The response should be the lines of the data, starting at the first and ending at the one that contains "origin := originOf", copied without change.
*** Opening of Records supplied ***
-- ==== Sys2Proof/Machine/Fault.lean ====
section
/-! DEFINITION. Faults and resets (R664 to R703): the log writer, watchdogs and takeovers, the ends of resets and their escalation, and
the management commands of R702. -/

namespace Sys2Proof.Machine

open Sys2Proof

/-! ### The event log -/

/-- The partition that a record's context names (R703): none for a firmware transaction (R665). -/
def eventPart (v : FaultEvent) : Option Nat :=
  if bitAt v.origin 4 || fld v.ctx 11 0 ≥ 8 then none else some (fld v.ctx 11 0)

/-- The counts that the next record carries in LOST (R671). -/
def lostCounts (s : State) : List Nat := (List.range 16).map fun c => min 0xFFFF (tabGet 0 s.fault.lost c)

/-- Completes one record (R666 to R671, R673). -/
def writeLog (v : FaultEvent) (s : State) : State :=
  let l := issueLabel s
  let s := l.2.2
  let lost := lostCounts s
  let x : LogRecord := ⟨s.fault.head, { v with flags := v.flags + b2n l.2.1 }, l.1, lost⟩
  let s := { s with fault := { s.fault with
    log := tabSet none s.fault.log (s.fault.head.toNat % 4096) (some x)
    head := s.fault.head + 1
    lost := (lost.zipIdx).foldl (fun t q => tabMod 0 t q.2 (· - q.1)) s.fault.lost } }
  match eventPart v with
  | some n => { s with fault := { s.fault with recCnt := tabMod 0#32 s.fault.recCnt n (· + 1) } }
  | none => s

/-- A record whose only content is LOST (R671). -/
def lostOnly : FaultEvent :=
  { beat := 0, phase := 0, cls := 15, cause := 0, action := 0, flags := 0, ctx := 0, origin := originOf 7 true, status := 0,
    unit := 0, pc := 0, addr := 0, sampleNo := 0xFFFFFFFF#32, detail := [] }

/-- LOG_RECORD_WRITE (R669 to R671). -/
def execLogRecordWrite (s : State) : Res :=
  .next (if !s.pins.standby then s
    else match s.fault.fifo with
    | v :: rest => writeLog v { s with fault := { s.fault with fifo := rest } }
    | [] => if s.fault.lost.isEmpty then s else writeLog lostOnly s)

/-- The 128 bytes of a record (R666). -/
def logBytes (r : LogRecord) : List Byte :=
  let v := r.ev
  let b := leBytes 8 r.recordNo.toNat ++ leBytes 8 v.beat.toNat ++ leBytes 4 v.phase ++ leBytes 1 v.cls ++ leBytes 1 v.cause ++
    leBytes 1 v.action ++ leBytes 1 v.flags ++ leBytes 8 v.ctx.toNat ++ [v.origin, v.status] ++ leBytes 2 v.unit ++
    leBytes 4 (v.pc % 2 ^ 20) ++ leBytes 8 v.addr.toNat ++ leBytes 8 r.wallNs.toNat ++ leBytes 4 v.sampleNo.toNat ++
    r.lost.flatMap (leBytes 2) ++ slice (v.detail.flatMap (leBytes 4)) 0 32
  b ++ leBytes 4 (crc32c b)

/-- The words of a record's bytes. -/
def wordsOf (bs : List Byte) (n : Nat) : List Word := (List.range n).map fun i => BitVec.ofNat 32 (leAt bs (4 * i) 4)

/-- A write of FAULT_LOG_IDX copies a slot into the data window (R669). -/
def logIdxOp (slot : Nat) (s : State) : State :=
  let ws := match tabGet none s.fault.log slot with | some r => wordsOf (logBytes r) 32 | none => List.replicate 32 0
  let s := setRegF 0xD0010 11 0 slot s
  { s with fault := { s.fault with window := tabWrite 0#32 [] 0 ws } }

/-- FAULT_LOG_IDX_WRITE (R669, R870): the physical function sees the block. -/
def execFaultLogIdxWrite (fn : Nat) (v : Word) (s : State) : Res :=
  need (fn ≤ 8) (.next (if linkUp s && fn = 0 then logIdxOp (fld v 11 0) s else s))

/-! ### Watchdogs, takeovers and the ends of resets -/

/-- Whether a unit can be probed: it is fitted, and not under reset (R678). -/
def unitProbed (s : State) (u : UnitRef) : Bool :=
  match u.kind with
  | .engine => unitFitted s u && !(engOf s (9 * u.cluster + u.slot)).serv.inReset
  | .stagehand => unitFitted s u && !(shOf s (18 * u.cluster + u.slot)).serv.inReset
  | .sampler => (List.range 4).any fun c =>
      (tabGet Sampler.init s.serve.samplers c).phys = some (samplerNo u) && !(tabGet Sampler.init s.serve.samplers c).inReset
  | _ => false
*** Close of Records supplied ***
** Expected answer **
-- ==== Sys2Proof/Machine/Fault.lean ====
section
/-! DEFINITION. Faults and resets (R664 to R703): the log writer, watchdogs and takeovers, the ends of resets and their escalation, and
the management commands of R702. -/

namespace Sys2Proof.Machine

open Sys2Proof

/-! ### The event log -/

/-- The partition that a record's context names (R703): none for a firmware transaction (R665). -/
def eventPart (v : FaultEvent) : Option Nat :=
  if bitAt v.origin 4 || fld v.ctx 11 0 ≥ 8 then none else some (fld v.ctx 11 0)

/-- The counts that the next record carries in LOST (R671). -/
def lostCounts (s : State) : List Nat := (List.range 16).map fun c => min 0xFFFF (tabGet 0 s.fault.lost c)

/-- Completes one record (R666 to R671, R673). -/
def writeLog (v : FaultEvent) (s : State) : State :=
  let l := issueLabel s
  let s := l.2.2
  let lost := lostCounts s
  let x : LogRecord := ⟨s.fault.head, { v with flags := v.flags + b2n l.2.1 }, l.1, lost⟩
  let s := { s with fault := { s.fault with
    log := tabSet none s.fault.log (s.fault.head.toNat % 4096) (some x)
    head := s.fault.head + 1
    lost := (lost.zipIdx).foldl (fun t q => tabMod 0 t q.2 (· - q.1)) s.fault.lost } }
  match eventPart v with
  | some n => { s with fault := { s.fault with recCnt := tabMod 0#32 s.fault.recCnt n (· + 1) } }
  | none => s

/-- A record whose only content is LOST (R671). -/
def lostOnly : FaultEvent :=
  { beat := 0, phase := 0, cls := 15, cause := 0, action := 0, flags := 0, ctx := 0, origin := originOf 7 true, status := 0,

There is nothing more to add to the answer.